• **Task instructions**
Every line in the listing below from the one with "again. The word" through the one with "(∀ (c : Cur) (G" is to be reproduced exactly, both ends included; leave out the rest.

• **Records**
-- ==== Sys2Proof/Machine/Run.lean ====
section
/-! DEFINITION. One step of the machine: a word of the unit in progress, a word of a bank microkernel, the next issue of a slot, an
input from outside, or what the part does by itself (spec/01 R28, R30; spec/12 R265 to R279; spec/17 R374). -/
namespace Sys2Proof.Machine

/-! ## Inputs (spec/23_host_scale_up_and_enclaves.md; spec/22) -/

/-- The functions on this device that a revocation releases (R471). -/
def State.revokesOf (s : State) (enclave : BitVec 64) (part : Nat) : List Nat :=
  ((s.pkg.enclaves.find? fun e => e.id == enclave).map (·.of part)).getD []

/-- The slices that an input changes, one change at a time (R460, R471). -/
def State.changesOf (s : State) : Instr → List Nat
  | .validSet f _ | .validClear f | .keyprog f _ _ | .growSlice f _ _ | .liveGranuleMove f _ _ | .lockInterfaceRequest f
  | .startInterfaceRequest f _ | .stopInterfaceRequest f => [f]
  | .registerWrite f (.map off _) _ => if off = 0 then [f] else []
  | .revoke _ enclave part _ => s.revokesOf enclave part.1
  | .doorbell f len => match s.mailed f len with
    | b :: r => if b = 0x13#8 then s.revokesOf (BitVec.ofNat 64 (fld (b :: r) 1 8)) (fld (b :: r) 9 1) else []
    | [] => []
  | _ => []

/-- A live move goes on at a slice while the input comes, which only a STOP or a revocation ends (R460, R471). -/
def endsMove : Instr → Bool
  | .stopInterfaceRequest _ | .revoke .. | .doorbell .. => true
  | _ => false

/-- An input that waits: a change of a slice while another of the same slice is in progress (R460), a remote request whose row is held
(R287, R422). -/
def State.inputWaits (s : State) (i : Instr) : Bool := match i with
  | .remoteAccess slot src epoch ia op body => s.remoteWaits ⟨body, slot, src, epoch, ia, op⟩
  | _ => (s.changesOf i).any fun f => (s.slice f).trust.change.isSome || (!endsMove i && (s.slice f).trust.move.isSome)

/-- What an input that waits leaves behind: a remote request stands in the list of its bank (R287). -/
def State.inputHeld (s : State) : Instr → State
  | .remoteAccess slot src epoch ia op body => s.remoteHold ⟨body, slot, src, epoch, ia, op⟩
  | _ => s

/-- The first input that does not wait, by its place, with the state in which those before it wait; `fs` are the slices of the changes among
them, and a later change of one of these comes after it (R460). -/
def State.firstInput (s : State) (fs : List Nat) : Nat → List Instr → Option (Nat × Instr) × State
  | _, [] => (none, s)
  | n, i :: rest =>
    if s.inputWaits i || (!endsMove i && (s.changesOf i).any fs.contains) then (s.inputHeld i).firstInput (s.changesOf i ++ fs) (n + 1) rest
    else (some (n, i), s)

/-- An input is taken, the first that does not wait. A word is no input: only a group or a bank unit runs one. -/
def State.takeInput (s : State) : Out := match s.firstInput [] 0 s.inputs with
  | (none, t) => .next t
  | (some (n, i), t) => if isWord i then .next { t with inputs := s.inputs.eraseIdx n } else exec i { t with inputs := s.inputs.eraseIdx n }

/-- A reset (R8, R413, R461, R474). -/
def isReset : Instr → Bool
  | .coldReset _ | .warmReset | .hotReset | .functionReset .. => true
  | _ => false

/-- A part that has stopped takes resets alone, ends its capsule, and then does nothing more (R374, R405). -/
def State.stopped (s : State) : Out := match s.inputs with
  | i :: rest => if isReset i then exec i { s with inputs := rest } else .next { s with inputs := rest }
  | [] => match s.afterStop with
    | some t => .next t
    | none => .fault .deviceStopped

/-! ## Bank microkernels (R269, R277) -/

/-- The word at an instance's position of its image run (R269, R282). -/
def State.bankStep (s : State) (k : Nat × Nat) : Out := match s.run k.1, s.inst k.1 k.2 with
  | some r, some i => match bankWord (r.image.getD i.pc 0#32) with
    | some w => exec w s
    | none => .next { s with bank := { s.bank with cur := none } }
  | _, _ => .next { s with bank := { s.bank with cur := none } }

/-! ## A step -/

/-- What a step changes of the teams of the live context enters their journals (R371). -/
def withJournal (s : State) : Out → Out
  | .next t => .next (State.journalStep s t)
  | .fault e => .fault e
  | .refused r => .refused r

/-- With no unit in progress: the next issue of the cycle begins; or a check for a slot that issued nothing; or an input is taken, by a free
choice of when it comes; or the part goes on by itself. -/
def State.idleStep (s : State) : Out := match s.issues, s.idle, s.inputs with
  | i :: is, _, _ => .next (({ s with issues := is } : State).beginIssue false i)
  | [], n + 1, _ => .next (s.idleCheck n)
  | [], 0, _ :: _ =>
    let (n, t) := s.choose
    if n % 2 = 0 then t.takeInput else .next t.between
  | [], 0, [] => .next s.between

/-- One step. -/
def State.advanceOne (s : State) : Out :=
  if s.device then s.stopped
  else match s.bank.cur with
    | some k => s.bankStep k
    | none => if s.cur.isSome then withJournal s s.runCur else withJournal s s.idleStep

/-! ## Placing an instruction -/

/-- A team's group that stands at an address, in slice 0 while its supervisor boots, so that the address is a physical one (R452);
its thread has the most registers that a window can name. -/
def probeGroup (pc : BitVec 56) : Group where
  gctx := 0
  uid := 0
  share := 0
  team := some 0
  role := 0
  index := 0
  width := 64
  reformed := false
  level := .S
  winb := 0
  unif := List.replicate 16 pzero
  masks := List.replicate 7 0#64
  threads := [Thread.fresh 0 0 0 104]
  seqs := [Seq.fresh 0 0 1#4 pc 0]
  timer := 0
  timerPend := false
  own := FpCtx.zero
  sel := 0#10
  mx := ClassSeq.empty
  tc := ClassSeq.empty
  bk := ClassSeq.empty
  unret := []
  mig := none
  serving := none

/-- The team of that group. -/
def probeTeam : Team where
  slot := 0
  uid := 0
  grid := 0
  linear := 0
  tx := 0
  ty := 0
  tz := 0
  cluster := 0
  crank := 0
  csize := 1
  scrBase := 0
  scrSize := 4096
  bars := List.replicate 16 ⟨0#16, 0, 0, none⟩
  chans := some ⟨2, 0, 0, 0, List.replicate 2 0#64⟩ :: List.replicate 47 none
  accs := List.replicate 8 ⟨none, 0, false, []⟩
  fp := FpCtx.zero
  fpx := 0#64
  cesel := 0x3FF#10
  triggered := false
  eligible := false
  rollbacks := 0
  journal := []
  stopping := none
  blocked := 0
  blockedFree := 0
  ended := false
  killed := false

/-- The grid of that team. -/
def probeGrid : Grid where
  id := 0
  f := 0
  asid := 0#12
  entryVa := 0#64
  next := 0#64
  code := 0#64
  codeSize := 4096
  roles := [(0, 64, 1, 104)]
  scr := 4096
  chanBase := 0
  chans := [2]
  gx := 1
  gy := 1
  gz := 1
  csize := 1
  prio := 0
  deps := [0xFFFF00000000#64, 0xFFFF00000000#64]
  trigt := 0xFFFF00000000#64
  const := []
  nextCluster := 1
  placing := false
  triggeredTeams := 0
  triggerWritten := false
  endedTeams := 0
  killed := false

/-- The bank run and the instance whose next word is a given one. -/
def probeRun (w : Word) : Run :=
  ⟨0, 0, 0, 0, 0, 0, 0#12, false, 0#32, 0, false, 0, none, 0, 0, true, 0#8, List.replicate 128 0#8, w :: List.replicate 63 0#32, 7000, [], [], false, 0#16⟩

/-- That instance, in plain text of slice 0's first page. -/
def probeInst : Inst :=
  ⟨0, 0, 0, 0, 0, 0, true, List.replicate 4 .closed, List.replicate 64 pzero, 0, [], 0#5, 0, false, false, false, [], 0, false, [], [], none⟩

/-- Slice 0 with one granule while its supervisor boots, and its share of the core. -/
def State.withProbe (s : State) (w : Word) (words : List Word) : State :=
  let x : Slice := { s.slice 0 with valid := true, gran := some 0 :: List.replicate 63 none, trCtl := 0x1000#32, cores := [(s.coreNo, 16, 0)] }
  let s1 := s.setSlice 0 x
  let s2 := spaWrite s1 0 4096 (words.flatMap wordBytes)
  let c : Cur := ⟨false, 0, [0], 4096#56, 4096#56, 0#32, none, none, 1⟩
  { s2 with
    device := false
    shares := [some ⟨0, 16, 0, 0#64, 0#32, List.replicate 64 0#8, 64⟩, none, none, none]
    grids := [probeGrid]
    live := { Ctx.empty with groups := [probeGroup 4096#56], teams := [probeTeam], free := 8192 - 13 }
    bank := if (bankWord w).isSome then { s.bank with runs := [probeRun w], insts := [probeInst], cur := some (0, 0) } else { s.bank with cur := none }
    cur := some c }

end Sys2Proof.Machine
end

==

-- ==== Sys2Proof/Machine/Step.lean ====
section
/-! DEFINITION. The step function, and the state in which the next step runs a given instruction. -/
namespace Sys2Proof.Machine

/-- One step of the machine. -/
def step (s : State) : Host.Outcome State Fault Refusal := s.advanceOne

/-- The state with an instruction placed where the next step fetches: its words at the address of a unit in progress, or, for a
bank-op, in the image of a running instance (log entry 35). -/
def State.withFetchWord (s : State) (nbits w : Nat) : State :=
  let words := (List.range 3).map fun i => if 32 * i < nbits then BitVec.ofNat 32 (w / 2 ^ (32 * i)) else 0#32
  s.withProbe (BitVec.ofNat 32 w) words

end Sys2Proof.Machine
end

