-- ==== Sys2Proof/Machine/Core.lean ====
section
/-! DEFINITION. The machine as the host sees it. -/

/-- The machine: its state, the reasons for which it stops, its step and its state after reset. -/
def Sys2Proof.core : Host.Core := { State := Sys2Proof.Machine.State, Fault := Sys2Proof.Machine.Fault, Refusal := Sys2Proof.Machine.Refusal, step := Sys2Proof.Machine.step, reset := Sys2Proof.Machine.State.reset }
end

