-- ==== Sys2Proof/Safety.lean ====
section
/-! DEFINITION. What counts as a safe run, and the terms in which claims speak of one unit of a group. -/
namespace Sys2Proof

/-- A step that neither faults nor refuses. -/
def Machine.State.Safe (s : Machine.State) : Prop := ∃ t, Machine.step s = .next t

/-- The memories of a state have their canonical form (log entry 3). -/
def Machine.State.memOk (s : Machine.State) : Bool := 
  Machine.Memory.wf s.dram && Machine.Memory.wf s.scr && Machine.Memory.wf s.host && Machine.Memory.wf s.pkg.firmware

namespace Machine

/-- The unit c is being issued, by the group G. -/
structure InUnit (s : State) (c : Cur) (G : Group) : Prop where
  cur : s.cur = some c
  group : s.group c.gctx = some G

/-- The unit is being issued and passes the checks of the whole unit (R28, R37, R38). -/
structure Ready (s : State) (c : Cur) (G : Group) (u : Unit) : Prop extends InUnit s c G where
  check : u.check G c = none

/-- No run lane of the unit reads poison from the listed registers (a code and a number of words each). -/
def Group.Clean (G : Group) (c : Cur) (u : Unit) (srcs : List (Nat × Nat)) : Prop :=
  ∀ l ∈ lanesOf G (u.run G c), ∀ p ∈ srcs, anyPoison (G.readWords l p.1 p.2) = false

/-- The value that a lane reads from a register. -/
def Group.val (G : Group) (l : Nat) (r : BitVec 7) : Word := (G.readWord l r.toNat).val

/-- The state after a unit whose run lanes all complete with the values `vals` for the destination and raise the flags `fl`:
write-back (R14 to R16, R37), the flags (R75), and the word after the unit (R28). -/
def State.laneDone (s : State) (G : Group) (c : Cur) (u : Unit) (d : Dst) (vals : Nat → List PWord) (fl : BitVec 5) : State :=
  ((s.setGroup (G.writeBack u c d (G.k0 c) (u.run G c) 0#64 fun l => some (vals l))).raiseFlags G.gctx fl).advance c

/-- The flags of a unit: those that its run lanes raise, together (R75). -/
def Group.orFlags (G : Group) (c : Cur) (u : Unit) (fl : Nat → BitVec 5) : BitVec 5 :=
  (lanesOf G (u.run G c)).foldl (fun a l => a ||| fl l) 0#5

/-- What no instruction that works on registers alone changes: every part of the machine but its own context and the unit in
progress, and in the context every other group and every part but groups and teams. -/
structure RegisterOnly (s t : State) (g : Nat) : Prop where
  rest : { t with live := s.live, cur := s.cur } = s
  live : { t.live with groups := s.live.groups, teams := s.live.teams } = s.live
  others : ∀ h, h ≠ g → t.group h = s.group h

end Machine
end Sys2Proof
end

* * *

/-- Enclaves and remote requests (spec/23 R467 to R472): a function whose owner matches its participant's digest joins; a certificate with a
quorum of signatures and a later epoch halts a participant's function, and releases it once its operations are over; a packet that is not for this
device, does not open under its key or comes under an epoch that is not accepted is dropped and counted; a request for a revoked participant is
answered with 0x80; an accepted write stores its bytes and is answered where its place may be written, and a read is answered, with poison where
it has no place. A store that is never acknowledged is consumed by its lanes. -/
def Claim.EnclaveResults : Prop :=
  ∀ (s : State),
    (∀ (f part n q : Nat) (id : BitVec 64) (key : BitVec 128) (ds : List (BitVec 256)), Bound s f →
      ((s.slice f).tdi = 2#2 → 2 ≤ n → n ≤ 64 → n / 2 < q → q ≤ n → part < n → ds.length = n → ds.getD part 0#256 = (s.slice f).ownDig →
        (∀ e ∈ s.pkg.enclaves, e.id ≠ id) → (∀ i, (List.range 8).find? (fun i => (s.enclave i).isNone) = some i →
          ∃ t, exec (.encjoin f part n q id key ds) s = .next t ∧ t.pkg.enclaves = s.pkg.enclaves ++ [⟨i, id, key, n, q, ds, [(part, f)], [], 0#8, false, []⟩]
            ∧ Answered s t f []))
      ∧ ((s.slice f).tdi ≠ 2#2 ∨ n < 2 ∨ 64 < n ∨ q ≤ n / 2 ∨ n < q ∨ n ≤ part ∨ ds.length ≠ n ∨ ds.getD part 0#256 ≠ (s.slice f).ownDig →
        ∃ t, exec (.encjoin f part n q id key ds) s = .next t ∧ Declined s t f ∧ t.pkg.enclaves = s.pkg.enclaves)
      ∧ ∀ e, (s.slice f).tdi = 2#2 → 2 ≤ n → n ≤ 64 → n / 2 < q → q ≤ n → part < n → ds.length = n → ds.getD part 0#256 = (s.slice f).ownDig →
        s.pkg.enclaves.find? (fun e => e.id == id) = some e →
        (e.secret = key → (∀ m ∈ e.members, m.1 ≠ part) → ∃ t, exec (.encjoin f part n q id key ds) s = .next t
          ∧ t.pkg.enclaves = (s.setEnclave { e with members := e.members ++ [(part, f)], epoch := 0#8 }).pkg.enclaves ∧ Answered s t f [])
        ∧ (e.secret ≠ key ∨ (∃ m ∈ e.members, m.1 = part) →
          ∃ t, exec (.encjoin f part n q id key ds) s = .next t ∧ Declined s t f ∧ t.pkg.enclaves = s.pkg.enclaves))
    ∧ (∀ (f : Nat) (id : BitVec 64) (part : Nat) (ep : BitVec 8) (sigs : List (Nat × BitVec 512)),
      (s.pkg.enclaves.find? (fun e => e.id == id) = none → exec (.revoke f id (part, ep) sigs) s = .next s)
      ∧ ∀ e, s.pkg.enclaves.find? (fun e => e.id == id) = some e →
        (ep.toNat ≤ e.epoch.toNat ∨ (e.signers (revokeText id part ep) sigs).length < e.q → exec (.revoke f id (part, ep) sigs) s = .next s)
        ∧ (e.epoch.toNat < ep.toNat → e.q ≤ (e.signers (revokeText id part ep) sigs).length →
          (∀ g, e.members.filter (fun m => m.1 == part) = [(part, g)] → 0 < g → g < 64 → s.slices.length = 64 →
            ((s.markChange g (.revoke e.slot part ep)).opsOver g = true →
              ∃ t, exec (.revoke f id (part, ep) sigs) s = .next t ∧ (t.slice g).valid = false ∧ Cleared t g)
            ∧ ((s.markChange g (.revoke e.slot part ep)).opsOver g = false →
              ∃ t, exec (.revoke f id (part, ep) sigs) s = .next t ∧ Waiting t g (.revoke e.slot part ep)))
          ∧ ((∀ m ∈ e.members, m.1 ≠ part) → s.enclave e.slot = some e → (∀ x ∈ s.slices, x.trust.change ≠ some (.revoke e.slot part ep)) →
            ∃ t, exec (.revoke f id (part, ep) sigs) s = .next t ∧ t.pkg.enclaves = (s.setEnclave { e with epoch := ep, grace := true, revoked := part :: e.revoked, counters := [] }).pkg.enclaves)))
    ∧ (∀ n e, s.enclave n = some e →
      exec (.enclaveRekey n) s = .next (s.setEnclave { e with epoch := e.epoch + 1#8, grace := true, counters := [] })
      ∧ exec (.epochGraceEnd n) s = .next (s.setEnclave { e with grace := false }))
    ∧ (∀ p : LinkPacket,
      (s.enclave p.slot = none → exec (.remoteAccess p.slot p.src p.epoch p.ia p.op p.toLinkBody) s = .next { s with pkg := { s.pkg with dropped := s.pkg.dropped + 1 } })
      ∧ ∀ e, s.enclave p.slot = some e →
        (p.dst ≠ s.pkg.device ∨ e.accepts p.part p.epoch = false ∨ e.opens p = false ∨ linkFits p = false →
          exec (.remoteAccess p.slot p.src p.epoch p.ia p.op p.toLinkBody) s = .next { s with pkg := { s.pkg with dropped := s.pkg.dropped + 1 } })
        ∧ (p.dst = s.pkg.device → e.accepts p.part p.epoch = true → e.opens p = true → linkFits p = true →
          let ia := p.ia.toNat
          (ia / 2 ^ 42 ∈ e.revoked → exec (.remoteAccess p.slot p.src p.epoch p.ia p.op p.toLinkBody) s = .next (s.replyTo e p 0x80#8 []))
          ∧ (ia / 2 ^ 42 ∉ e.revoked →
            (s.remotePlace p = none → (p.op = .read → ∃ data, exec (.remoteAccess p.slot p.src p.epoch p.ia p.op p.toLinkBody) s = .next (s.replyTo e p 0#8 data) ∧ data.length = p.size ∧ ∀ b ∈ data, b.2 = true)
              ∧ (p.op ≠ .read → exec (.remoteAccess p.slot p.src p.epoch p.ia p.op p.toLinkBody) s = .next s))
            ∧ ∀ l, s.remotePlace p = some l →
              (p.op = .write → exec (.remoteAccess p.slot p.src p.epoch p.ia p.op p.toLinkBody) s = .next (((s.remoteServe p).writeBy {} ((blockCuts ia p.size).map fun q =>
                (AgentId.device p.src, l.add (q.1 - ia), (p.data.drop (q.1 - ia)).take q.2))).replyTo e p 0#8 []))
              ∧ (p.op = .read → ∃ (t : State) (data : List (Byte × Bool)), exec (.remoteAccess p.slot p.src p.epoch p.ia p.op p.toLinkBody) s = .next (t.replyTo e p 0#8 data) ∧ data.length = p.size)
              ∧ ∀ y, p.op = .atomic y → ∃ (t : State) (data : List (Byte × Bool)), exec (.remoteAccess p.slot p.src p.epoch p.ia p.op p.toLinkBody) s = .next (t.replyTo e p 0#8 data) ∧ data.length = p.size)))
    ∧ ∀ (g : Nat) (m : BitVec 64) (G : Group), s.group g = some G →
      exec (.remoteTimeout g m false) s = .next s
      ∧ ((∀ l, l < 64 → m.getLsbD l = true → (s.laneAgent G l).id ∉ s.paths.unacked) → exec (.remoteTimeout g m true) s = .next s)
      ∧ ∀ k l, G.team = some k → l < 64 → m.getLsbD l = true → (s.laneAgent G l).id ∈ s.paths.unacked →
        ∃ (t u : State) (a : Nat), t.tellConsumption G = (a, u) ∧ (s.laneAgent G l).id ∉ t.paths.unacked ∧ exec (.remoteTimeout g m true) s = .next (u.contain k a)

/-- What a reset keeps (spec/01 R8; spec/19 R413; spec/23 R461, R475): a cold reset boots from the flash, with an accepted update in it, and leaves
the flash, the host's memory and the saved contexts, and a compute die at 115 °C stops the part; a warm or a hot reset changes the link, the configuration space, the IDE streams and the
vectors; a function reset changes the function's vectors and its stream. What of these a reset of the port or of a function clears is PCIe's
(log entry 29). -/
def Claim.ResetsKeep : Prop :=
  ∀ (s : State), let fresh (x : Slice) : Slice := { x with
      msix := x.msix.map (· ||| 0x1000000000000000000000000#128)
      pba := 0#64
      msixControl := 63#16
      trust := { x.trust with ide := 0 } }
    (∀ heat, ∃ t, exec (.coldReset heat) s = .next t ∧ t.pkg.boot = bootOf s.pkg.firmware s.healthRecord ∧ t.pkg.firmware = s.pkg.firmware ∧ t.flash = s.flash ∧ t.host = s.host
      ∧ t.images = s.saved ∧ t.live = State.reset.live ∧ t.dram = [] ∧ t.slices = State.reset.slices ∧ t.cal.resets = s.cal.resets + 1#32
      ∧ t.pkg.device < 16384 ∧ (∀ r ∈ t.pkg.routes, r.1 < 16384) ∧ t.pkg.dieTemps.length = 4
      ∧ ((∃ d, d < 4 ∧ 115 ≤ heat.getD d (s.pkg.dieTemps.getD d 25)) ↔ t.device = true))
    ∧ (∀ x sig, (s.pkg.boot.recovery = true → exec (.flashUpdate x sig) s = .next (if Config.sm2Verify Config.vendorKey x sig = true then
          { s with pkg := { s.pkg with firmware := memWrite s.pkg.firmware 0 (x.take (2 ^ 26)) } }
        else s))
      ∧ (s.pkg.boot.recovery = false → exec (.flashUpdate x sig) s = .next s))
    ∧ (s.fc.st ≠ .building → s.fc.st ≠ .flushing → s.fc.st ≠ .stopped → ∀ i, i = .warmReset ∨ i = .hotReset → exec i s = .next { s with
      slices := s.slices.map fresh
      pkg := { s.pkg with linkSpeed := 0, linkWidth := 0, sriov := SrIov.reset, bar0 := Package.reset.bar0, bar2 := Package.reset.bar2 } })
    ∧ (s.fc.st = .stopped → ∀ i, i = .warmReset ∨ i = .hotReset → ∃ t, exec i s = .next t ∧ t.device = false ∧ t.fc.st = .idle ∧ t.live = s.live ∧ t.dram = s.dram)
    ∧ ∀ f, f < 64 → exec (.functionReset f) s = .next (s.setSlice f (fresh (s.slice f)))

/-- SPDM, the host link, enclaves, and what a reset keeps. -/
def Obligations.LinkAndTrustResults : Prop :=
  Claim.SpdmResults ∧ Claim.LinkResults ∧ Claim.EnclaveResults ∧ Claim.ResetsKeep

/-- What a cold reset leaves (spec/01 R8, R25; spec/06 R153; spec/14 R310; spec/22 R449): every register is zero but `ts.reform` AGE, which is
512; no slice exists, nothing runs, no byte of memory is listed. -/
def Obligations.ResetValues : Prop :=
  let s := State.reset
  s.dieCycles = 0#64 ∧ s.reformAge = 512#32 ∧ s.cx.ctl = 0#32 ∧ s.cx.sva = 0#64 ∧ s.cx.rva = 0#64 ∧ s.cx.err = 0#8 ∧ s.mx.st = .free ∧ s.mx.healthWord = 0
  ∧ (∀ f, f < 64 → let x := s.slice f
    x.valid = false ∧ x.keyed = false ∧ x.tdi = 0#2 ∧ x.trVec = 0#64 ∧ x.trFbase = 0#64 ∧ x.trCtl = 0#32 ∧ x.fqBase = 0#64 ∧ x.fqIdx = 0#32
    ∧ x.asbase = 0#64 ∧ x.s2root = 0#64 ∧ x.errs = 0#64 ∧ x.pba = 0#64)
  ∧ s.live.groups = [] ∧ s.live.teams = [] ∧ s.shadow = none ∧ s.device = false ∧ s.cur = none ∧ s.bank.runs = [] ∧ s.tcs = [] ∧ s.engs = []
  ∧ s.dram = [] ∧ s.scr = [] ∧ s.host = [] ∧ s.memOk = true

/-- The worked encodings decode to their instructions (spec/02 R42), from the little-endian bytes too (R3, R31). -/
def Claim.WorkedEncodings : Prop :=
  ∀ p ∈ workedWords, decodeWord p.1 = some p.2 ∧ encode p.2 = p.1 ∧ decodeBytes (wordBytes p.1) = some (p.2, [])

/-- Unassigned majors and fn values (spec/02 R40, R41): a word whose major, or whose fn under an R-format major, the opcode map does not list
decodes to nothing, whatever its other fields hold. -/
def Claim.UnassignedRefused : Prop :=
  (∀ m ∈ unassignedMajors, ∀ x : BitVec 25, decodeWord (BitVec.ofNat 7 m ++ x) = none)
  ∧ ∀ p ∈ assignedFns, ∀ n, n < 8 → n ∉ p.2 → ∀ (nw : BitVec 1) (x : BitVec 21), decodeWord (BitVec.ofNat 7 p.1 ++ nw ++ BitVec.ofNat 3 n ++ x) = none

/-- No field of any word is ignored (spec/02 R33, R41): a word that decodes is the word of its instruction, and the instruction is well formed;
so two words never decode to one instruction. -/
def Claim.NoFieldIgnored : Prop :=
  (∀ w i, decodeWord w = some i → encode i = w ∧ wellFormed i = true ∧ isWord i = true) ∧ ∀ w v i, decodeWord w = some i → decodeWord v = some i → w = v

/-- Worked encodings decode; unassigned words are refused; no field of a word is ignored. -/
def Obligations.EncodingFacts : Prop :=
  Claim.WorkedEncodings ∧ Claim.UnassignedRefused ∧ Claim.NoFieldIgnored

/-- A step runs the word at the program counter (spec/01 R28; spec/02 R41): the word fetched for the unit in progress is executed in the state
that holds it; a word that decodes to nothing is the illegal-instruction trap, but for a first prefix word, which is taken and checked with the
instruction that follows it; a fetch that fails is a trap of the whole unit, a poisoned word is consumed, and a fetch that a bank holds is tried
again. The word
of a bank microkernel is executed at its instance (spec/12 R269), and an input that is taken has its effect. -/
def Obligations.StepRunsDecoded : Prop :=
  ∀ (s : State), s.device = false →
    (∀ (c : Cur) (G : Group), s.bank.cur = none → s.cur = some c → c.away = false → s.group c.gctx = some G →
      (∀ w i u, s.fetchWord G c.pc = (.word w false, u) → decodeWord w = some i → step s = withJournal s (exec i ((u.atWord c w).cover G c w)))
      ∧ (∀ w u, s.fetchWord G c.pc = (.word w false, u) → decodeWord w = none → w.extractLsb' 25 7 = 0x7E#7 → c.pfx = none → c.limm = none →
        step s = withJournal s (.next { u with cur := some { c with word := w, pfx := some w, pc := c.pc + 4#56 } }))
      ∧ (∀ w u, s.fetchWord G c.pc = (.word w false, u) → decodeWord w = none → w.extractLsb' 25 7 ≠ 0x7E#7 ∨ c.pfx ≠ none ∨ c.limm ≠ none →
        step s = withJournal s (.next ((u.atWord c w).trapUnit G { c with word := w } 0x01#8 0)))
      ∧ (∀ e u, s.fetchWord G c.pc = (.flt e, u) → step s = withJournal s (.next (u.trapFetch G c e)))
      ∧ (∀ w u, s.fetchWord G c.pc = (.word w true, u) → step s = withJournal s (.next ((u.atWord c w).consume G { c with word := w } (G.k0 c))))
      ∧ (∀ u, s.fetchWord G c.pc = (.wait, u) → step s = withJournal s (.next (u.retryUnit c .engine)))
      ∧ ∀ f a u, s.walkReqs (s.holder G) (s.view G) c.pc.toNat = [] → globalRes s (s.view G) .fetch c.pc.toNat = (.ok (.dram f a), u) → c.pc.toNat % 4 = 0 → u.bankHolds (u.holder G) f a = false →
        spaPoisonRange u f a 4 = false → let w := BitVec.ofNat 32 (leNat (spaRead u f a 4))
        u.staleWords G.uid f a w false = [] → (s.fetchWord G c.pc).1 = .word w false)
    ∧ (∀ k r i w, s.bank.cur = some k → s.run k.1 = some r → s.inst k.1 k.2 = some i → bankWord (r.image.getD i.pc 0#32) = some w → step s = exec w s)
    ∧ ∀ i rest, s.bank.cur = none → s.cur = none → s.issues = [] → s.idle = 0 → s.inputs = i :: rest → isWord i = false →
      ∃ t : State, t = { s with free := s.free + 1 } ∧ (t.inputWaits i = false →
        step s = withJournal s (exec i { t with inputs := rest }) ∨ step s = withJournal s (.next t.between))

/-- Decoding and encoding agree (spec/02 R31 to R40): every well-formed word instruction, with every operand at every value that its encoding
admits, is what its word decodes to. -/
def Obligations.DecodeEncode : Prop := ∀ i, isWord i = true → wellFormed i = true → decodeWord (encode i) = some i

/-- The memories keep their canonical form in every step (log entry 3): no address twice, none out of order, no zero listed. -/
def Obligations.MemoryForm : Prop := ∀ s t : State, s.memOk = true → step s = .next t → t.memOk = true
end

• **Task answer**
again. The word
of a bank microkernel is executed at its instance (spec/12 R269), and an input that is taken has its effect. -/
def Obligations.StepRunsDecoded : Prop :=
  ∀ (s : State), s.device = false →
    (∀ (c : Cur) (G : Group), s.bank.cur = none → s.cur = some c → c.away = false → s.group c.gctx = some G →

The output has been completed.